Provided entries:

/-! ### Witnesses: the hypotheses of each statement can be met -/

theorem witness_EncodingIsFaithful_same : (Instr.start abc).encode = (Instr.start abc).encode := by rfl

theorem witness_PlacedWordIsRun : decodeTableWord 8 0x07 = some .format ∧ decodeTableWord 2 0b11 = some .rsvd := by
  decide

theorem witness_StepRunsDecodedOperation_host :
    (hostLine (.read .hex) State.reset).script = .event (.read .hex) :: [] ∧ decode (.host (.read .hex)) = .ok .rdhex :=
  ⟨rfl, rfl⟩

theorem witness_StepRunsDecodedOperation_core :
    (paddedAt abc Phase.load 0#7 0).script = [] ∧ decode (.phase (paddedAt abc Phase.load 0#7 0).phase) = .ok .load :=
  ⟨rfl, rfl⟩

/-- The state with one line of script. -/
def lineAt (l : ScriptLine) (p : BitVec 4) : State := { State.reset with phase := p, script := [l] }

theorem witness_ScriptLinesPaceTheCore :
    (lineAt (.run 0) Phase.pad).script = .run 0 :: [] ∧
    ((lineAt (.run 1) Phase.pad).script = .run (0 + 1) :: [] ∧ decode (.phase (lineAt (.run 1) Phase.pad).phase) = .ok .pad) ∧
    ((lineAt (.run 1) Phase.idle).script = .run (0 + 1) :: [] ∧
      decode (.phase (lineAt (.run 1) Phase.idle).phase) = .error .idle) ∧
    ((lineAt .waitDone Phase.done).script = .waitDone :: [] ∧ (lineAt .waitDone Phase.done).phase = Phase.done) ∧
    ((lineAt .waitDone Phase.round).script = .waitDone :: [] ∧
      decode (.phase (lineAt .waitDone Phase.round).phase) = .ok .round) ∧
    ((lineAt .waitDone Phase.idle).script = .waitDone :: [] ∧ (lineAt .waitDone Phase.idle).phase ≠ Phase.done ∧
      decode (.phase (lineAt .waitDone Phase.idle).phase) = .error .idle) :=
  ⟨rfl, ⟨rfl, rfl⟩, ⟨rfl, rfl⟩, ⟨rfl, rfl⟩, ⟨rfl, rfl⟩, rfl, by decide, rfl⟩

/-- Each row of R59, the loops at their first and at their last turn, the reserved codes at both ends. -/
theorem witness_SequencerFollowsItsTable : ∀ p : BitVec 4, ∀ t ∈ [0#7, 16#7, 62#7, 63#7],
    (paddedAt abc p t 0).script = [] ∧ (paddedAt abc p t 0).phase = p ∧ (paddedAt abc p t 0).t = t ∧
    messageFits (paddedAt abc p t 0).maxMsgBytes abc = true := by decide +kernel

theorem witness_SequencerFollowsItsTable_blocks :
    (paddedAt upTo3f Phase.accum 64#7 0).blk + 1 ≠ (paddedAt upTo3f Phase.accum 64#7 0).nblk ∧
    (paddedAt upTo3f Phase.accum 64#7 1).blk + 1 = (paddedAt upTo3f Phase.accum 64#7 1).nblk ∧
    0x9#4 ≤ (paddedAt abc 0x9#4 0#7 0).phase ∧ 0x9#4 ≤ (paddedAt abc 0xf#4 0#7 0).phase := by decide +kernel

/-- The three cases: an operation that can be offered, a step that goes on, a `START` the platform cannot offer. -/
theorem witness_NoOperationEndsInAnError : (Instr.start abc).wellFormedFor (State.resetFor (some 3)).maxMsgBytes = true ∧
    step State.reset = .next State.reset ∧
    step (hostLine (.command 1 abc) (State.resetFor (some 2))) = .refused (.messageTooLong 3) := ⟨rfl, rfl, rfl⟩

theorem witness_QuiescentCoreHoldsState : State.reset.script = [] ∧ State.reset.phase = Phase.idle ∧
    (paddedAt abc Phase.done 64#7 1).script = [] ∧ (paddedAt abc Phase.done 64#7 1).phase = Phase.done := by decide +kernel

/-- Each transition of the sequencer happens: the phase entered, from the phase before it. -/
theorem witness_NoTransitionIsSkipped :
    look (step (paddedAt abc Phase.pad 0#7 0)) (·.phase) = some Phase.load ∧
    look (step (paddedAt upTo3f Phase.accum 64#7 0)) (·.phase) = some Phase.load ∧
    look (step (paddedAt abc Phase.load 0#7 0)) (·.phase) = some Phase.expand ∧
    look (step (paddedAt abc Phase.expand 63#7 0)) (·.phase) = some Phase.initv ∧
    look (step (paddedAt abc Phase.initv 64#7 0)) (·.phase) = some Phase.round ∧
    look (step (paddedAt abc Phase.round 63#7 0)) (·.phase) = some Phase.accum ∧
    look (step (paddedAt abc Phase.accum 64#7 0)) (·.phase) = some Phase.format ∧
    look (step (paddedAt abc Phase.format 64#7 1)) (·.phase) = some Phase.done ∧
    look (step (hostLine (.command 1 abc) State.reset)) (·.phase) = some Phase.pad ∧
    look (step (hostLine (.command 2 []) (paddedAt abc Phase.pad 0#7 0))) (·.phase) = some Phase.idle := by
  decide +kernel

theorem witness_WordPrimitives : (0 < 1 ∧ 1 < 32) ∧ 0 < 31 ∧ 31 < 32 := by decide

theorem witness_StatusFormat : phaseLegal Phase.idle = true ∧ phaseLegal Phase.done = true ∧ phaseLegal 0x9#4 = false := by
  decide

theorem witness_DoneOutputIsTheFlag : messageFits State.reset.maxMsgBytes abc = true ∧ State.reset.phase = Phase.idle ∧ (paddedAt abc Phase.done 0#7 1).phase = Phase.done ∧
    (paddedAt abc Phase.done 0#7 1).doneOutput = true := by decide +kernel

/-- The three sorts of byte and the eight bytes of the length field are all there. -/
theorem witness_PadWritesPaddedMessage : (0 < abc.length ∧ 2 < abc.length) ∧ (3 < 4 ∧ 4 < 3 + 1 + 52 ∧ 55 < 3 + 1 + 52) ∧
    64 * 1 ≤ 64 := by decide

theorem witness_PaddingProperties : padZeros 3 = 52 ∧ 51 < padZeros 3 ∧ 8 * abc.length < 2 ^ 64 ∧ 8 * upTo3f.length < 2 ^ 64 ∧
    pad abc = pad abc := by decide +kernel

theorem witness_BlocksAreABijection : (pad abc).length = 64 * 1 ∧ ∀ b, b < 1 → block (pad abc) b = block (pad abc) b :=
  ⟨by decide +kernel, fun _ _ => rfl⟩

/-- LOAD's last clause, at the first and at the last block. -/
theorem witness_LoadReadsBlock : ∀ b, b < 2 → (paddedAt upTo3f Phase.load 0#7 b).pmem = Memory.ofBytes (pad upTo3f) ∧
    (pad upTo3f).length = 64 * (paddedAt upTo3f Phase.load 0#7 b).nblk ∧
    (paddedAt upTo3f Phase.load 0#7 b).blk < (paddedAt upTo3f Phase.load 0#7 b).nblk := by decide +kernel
==
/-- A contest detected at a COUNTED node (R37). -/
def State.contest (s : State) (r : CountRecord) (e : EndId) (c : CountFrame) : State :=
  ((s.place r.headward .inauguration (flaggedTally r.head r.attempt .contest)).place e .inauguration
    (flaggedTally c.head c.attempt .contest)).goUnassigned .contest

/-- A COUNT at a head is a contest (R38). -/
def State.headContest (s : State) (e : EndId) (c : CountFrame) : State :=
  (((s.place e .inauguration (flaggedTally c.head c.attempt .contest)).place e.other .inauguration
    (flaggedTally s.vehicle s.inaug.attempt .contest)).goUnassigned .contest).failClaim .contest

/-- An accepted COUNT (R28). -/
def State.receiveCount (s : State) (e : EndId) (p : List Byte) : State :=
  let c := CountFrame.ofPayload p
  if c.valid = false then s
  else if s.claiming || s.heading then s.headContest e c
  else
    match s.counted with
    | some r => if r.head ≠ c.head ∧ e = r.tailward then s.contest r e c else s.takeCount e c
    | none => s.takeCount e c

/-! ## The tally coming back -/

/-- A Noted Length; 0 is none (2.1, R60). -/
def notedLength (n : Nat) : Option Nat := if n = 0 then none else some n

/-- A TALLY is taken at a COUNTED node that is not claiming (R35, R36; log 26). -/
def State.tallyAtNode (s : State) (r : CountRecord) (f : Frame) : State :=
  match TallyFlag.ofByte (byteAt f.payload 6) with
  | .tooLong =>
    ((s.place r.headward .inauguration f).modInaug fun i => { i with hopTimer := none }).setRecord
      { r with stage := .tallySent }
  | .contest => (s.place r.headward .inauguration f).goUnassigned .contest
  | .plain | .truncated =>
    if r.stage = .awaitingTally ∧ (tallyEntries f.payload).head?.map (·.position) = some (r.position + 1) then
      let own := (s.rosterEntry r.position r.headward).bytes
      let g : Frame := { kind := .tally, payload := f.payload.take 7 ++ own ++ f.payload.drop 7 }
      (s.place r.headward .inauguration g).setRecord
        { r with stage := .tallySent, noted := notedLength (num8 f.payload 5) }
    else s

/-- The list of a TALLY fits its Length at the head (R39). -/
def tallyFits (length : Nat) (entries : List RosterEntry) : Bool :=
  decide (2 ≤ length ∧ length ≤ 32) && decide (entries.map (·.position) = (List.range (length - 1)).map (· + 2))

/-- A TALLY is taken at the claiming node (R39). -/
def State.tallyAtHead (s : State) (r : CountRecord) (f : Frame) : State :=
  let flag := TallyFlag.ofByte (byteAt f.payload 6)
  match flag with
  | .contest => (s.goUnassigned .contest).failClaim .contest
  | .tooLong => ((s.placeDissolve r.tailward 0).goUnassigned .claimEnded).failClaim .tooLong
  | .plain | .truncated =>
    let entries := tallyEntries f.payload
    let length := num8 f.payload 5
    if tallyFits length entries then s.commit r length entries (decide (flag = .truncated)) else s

What you need to do: Set down again, word for word, the stretch of records from the line with "if r.stage = .awaitingTally" to the line with "match flag with", both of those lines included.

Answer below:
    if r.stage = .awaitingTally ∧ (tallyEntries f.payload).head?.map (·.position) = some (r.position + 1) then
      let own := (s.rosterEntry r.position r.headward).bytes
      let g : Frame := { kind := .tally, payload := f.payload.take 7 ++ own ++ f.payload.drop 7 }
      (s.place r.headward .inauguration g).setRecord
        { r with stage := .tallySent, noted := notedLength (num8 f.payload 5) }
    else s

/-- The list of a TALLY fits its Length at the head (R39). -/
def tallyFits (length : Nat) (entries : List RosterEntry) : Bool :=
  decide (2 ≤ length ∧ length ≤ 32) && decide (entries.map (·.position) = (List.range (length - 1)).map (· + 2))

/-- A TALLY is taken at the claiming node (R39). -/
def State.tallyAtHead (s : State) (r : CountRecord) (f : Frame) : State :=
  let flag := TallyFlag.ofByte (byteAt f.payload 6)
  match flag with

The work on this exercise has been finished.